Due to the persistence of the prognostic value of left atrial volume index (LAVi), Mikael K. Poulsen, MD, PhD, of the department of cardiology at Odense University Hospital in Denmark, and colleagues wrote that it could be a simple but important tool in risk stratification of patients with type 2 diabetes.
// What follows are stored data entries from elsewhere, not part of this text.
/-- The packet at the head of a path. -/
def State.packetMoves (s : State) (a b : Nat) : List Move := match s.head a b with
  | none => []
  | some (pl, t) => match pl with
    | .post w gid who asid op ty pa data pois after no kin =>
      s.servedEv b (t.performPost a b w gid who asid op ty pa pois data after no kin).isSome (.post a b)
    | .postAck _ _ _ => [.ev (.postAcknowledgement a b)]
    | .probe _ _ => s.servedEv b true (.probe a b)
    | .probeAnswer _ _ _ => [.ev (.probeAnswer a b)]
    | .context _ _ _ _ _ => s.servedEv b (s.admissionStep b).isSome (.contextAdmission (st16 b))
    | .numReq _ _ _ => [.ev (.splitTableRequest a b)]
    | .numAns w _ => evIf ((s.focus w).bind State.divisionStep).isSome (.division w)
    | .numFree _ _ | .report _ _ _ _ _ _ _ => [.ev (.splitTableReport a b)]
    | .barrier grid team _ n _ _ _ _ _ _ => s.servedEv b (!(t.updateWaits (t.barrierPa grid team n) none)) (.barrierArrival a b)
    | .object pa _ _ _ _ _ _ _ _ => s.servedEv b (!(t.updateWaits pa none)) (.barrierObjectUpdate a b)
    | .rangeReq kind w gid _ _ _ g _ => evIf (!(t.stealWaits b kind w gid g)) (.rangeRequest a b)
    | .rangeRep _ _ _ _ => [.ev (.rangeReply a b)]
    | .halt w => [.ev (.halt w)]
    | .burst _ _ _ _ _ _ | .area _ _ _ _ | .fetch _ _ _ _ | .host _ | .hostBack _ _ =>
      s.servedMove b (s.deliverStep a b).isSome (.deliver a b)
    | .record _ => if (s.deliverStep a b).isSome then [.deliver a b] else []
    | .fetched _ _ | .jobDone _ _ _ _ | .complete _ _ _ _ | .abortShare _ | .guest _ _ _ _ _ _ => [.deliver a b]

/-- What packets can do: on the mesh, at the link by which they leave, and at the links by which others enter. -/
def State.fabricMoves (s : State) : List Move :=
  (((s.fabric.map fun (p : Packet) => (p.src, p.dst)).eraseDups).map fun x =>
      if x.2 < 16 then s.packetMoves x.1 x.2 else if (s.crossStep x.1 x.2).isSome then [.cross x.1 x.2] else []).flatten
    ++ ((s.md.inbound.map fun x => x.1).eraseDups.filter fun l => (s.enterStep l).isSome).map Move.enter

/-- A link retrains by itself after 16 consecutive retries (R486). -/
def State.linkMoves (s : State) : List Move :=
  (s.md.links.filter fun x => 16 ≤ x.2.1 && !x.2.2 && linkThere x.1 && !Link.isDown s x.1).map fun x => .ev (.linkRetrain x.1)

/-- What a split can do by itself. The legs of issued instructions go on under an abort (R434). -/
def State.splitMoves (s : State) (w : Split) : List Move :=
  let at' {α : Type} (f : State → Option α) : Bool := ((s.focus w.id).bind f).isSome
  let leaves : Bool := match w.status with
    | .leaving _ => true
    | _ => false
  let waits : Bool := match w.status with
    | .wait _ _ => true
    | _ => false
  (w.ops.map fun (o : Op) => evIf (s.operationStep w.id o.id).isSome (.operationCompletion w.id o.id)).flatten
    ++ evIf (leaves && (!w.pend.kill || !w.ops.isEmpty) && at' State.legStep) (.legDeparture w.id)
    ++ evIf ((w.mustTrap || w.pend.preempt) && at' State.trapStep) (.trapEntry w.id)
    ++ evIf ((w.pend.halt || w.pend.stop) && at' State.takeHalt) (.halt w.id)
    ++ evIf (w.pend.slice && at' State.sliceStep) (.sliceExpiry w.id)
    ++ if (waits || w.pend.kill) && (s.resumeSplit w.id).isSome then [.resume w.id] else []

def lev (l : Nat) : Fin 4 := Fin.ofNat 4 l

/-- What a copy channel can do. -/
def State.chanMoves (s : State) (k l : Nat) : List Move :=
  let c := s.chan k l
  if !c.served && !c.rewritten && c.jobs.isEmpty then []
  else
    evIf (s.copyPacketStep k l).isSome (.copyPacket (st16 k) (lev l))
      ++ evIf (s.loopStep k l).isSome (.loopIteration (st16 k) (lev l))
      ++ evIf (s.signalStep k l).isSome (.signalPacket (st16 k) (lev l))
      ++ (c.jobs.map fun (j : CopyJob) => evIf (s.copyBurstStep k l j.no).isSome (.copyBurst (st16 k) (lev l) j.no)).flatten

/-- The copy engine serves the highest level that can do something (R260). -/
def State.copyMoves (s : State) (k : Nat) : List Move :=
  let ms := (((List.range 4).reverse.map fun l => s.chanMoves k l).find? fun m => !m.isEmpty).getD []
  if ms.isEmpty || (s.stk k).pstate = 0 then ms else evIf (!(s.stk k).waking) (.stackWake (st16 k))

/-- What a stack can do. -/
def State.stackMoves (s : State) (k : Nat) : List Move :=
  let q := s.stk k
  evIf (!q.arrivals.isEmpty && q.pstate == 0 && (s.admissionStep k).isSome) (.contextAdmission (st16 k))
    ++ s.copyMoves k
    ++ ((List.range 8).map fun c => evIf (!(q.core c).queue.isEmpty && (s.nextPass k c).isSome)
        (.pass (st16 k) (Fin.ofNat 8 c))).flatten
    ++ ((q.budgets.filter fun b => b.2 == (0, false)).map fun b => .ev (.budgetExpiry (st16 k) b.1))
    ++ ((q.hbudgets.filter fun b => b.2 == 0).map fun b => .ev (.handlerBudgetExpiry (st16 k) b.1))
    ++ evIf q.waking (.powerStateExit (st16 k))
    ++ (if s.md.lattol = 0#64 && q.pstate == 0 then [] else
        evIf (s.powerStep k (s.restState k)).isSome (.powerStateEntry (st16 k) (lev (s.restState k))))
    ++ (q.samples.map fun n => .ev (.monitorSample (st16 k) (Fin.ofNat 32 n) (Config.freeWord s.fresh).toNat))
    ++ (if q.charge then [.ev (s.chargeOf k)] else [])
    ++ if !q.todo.isEmpty || s.ticks k then [.slot k] else []

/-- A core whose group met an uncorrectable error goes out of service once the grid has ended (R471, R485). -/
def State.retireMoves (s : State) : List Move :=
  (s.md.retiring.filter fun x =>
      (s.grids.all fun (g : Grid) => g.id != x.2.2) && (s.allGroups.all fun (g : Group) => g.grid != x.2.2)
        && (s.takenGslots x.1 x.2.1).isEmpty).map fun x =>
    .ev (.svcUpdate (st16 x.1) ((s.stk x.1).svc &&& ~~~(1#64 <<< x.2.1)))

/-- What the launcher can do. -/
def State.launchMoves (s : State) : List Move :=
  ((List.range 4).map fun l =>
      let r := s.ring l
      if !r.served && !r.rewritten && r.current.isNone then []
      else
        evIf (s.launchStep l).isSome (.launchPacket (lev l))
          ++ ((List.range 4).map fun i => evIf (s.depStep l i).isSome (.dependenceMet (lev l) (lev i))).flatten).flatten
    ++ evIf (!s.grids.isEmpty && s.placingStep.isSome) .placingTeams
    ++ (s.teams.map fun (t : Team) =>
        evIf (s.resumeStep t.grid t.team).isSome (.teamResumption t.grid t.team)
          ++ evIf (s.teamEndStep t.grid t.team).isSome (.teamEnd t.grid t.team)).flatten
    ++ (((s.grids.map fun (g : Grid) => g.id) ++ s.md.refused.map fun (r : Refused) => r.id).map fun n =>
        evIf (s.completionStep n).isSome (.completionRecord n)).flatten
    ++ evIf s.errorStep.isSome .errorRecord

/-- Everything that can come next. -/
def State.moves (s : State) : List Move :=
  s.fabricMoves ++ s.linkMoves ++ (s.allSplits.map s.splitMoves).flatten ++ ((List.range 16).map s.stackMoves).flatten
    ++ s.retireMoves ++ s.launchMoves

/-- Nothing can come next: the clocks of the stacks go on, and where they are gated, the router clocks (R13). -/
def State.idle (s : State) : State :=
  (List.range 16).foldl (fun (t : State) k => match (t.stk k).pstate with
    | 0 => t.newCycle k
    | 1 | 2 => t.onStk k fun q => q.routerTick 1
    | _ => t) s

def State.take (s : State) : Move → Out
  | .ev i => exec i s
  | .slot k => s.stackSlot k
  | .resume id => .next ((s.resumeSplit id).getD s)
  | .deliver a b => .next ((s.deliverStep a b).getD s)
  | .cross a b => .next ((s.crossStep a b).getD s)
  | .enter l => .next ((s.enterStep l).getD s)

/-- A packet of the host, whose arrival may rest on a line that the host itself holds. -/
def State.fromHostAt (s : State) (a b : Nat) : Bool := (s.head a b).any fun x => match x.1 with
  | .host _ | .hostBack _ _ => true
  | _ => false

/-- A move waits for the host (R360). A slot does not: the split in it waits by itself. -/
def State.moveHeld (s : State) (m : Move) : Bool := match m with
  | .slot _ => false
  | .deliver a b => !s.fromHostAt a b && s.needsHost fun t => t.take m
  | _ => s.needsHost fun t => t.take m

/-- Which of several moves comes next is the module's choice, a free value (log entry 2). -/
def State.choose (s : State) (ms : List Move) : Out := match ms with
  | [] => .next s.idle
  | [m] => s.take m
  | m :: rest => s.draw.take ((m :: rest).getD (Config.freeNat s.fresh % (rest.length + 1)) m)

/-- A step of the table that is no instruction word: only such may stand on the agenda. -/
def isEvent (i : Instr) : Bool := (encodeF i).op == 0

/-- What a fatal module still takes: the host and its register window, and resets (R488). -/
def fatalServes : Instr → Bool
  | .hostAccess _ | .hostSnoop _ | .cxlLinkDown | .registerWrite _ _ _ | .warmReset | .coldReset => true
  | .qring _ _ | .cring _ _ _ | .errlog _ | .skbctlThaw _ | .errstatClear | .monitorClear _ _ | .pwrcap _ | .ramp _ => true
  | _ => false

/-- An event that is no step of the host's waits for the host where it rests on a line the host holds modified (R360). -/
def State.eventHeld (s : State) : Instr → Bool
  | .hostAccess _ | .hostSnoop _ | .backInvalidateResponse _ _ => false
  | e => s.needsHost (exec e)

/-- What comes next: the merges of a check point that has come, before anything else (R48); the agenda's first event; or what the
module does by itself. A fatal module does nothing (R488). -/
def State.next (s : State) : Out :=
  if s.checkDue && !s.md.fatal then .next s.mergeAll
  else match s.agenda with
    | e :: es =>
      let t := { s with agenda := es }
      if isEvent e && (!s.md.fatal || fatalServes e) && !t.eventHeld e then exec e t else .next t
    | [] => if s.md.fatal then .fault .moduleFatal else s.choose (s.moves.filter fun m => !s.moveHeld m)

/-! ### A program word placed for the next step -/

/-- Where `placed` puts the code: physical address, which is also its virtual address. -/
def codeAt : Nat := 0x10000

/-- Stack 0 with the one pipe that holds the placed run before it, and the code page's leaf in the core's cache. -/
def placedStack (modno id : Nat) : StackSt :=
  let leaf : Dword := BitVec.ofNat 64 (modno * 2 ^ 42 + codeAt + 2 ^ 48 + 2 ^ 49 + 2 ^ 52)
  let c : Core := { Core.reset with
    pipes := vset Core.reset.pipes 0 { run := some id, hold := 0, ends := 0 },
    tlb := [{ asid := 0, level := 4, vpn := codeAt / 2 ^ 16, leaf := leaf }] }
  { StackSt.reset with todo := [(0, 0)], cores := vset StackSt.reset.cores 0 c }

/-- The module as loaded with the instruction whose words are `w`: one split of 32 lanes in its run at the code, and nothing
else in the module (log entry 13). -/
def State.placed (s : State) (nbits w : Nat) : State :=
  let n := s.nextId
  let e : TabEntry := { mask := BitVec.allOnes 32, loc := 0, core := 0, join := 0, valid := true, state := 0 }
  { State.reset with
    mem := s.mem.writeBytes (s.modno * 2 ^ 42 + codeAt) (bytesLE 20 (w % 2 ^ nbits)),
    me := { Split.none with
      id := n + 1, group := n, pc := BitVec.ofNat 64 codeAt, act := BitVec.allOnes 32, frame := 56, status := .run,
      inRun := true },
    win := { GroupSlot.none with group := n },
    gr := { Group.none with id := n, ended := false, table := vset Group.none.table 0 e },
    stks := vset State.reset.stks 0 (placedStack s.modno (n + 1)),
    md := { ModSt.reset with ready := true, domcfg := s.md.domcfg },
    nextId := n + 2, fresh := s.fresh }

end Sys2Proof.Machine
end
The researchers examined 305 patients with type 2 diabetes, without a known CVD. They were divided according to LAVi ≥32 ml/m2; the median follow-up for the occurrence of major cardiac events and death was 5.6 years, according to data.
Researchers reported LAVi ≥32 mL/m2 in 105 patients (34%). During follow-up, 60 patients (20%) demonstrated the composite endpoint. Of those, 28 (9%) died, researchers wrote.
Additionally, those with LAVi ≥32 mL/m2 displayed a significantly greater cardiac event rate (P<.001) and death rate (P=.002).
Only LAVi ≥32 mL/m2 was a predictor of the composite endpoint (HR=1.82; 95% CI, 1.08-3.07) after adjustments for age and hypertension.
“Although the present study does not offer insight into the mechanism causing [left atrial] pressure overload, it seems plausible that there exists a link between type 2 diabetes and diastolic dysfunction rather than assuming that this is a coincidental association,” researchers wrote.
Disclosure: This study was funded by the Danish Cardiovascular Research Academy, the Danish Diabetes Association, and the Danish Heart Foundation. Beck-Nielsen received a research grant from Novo Nordisk. All others report no relevant financial disclosures.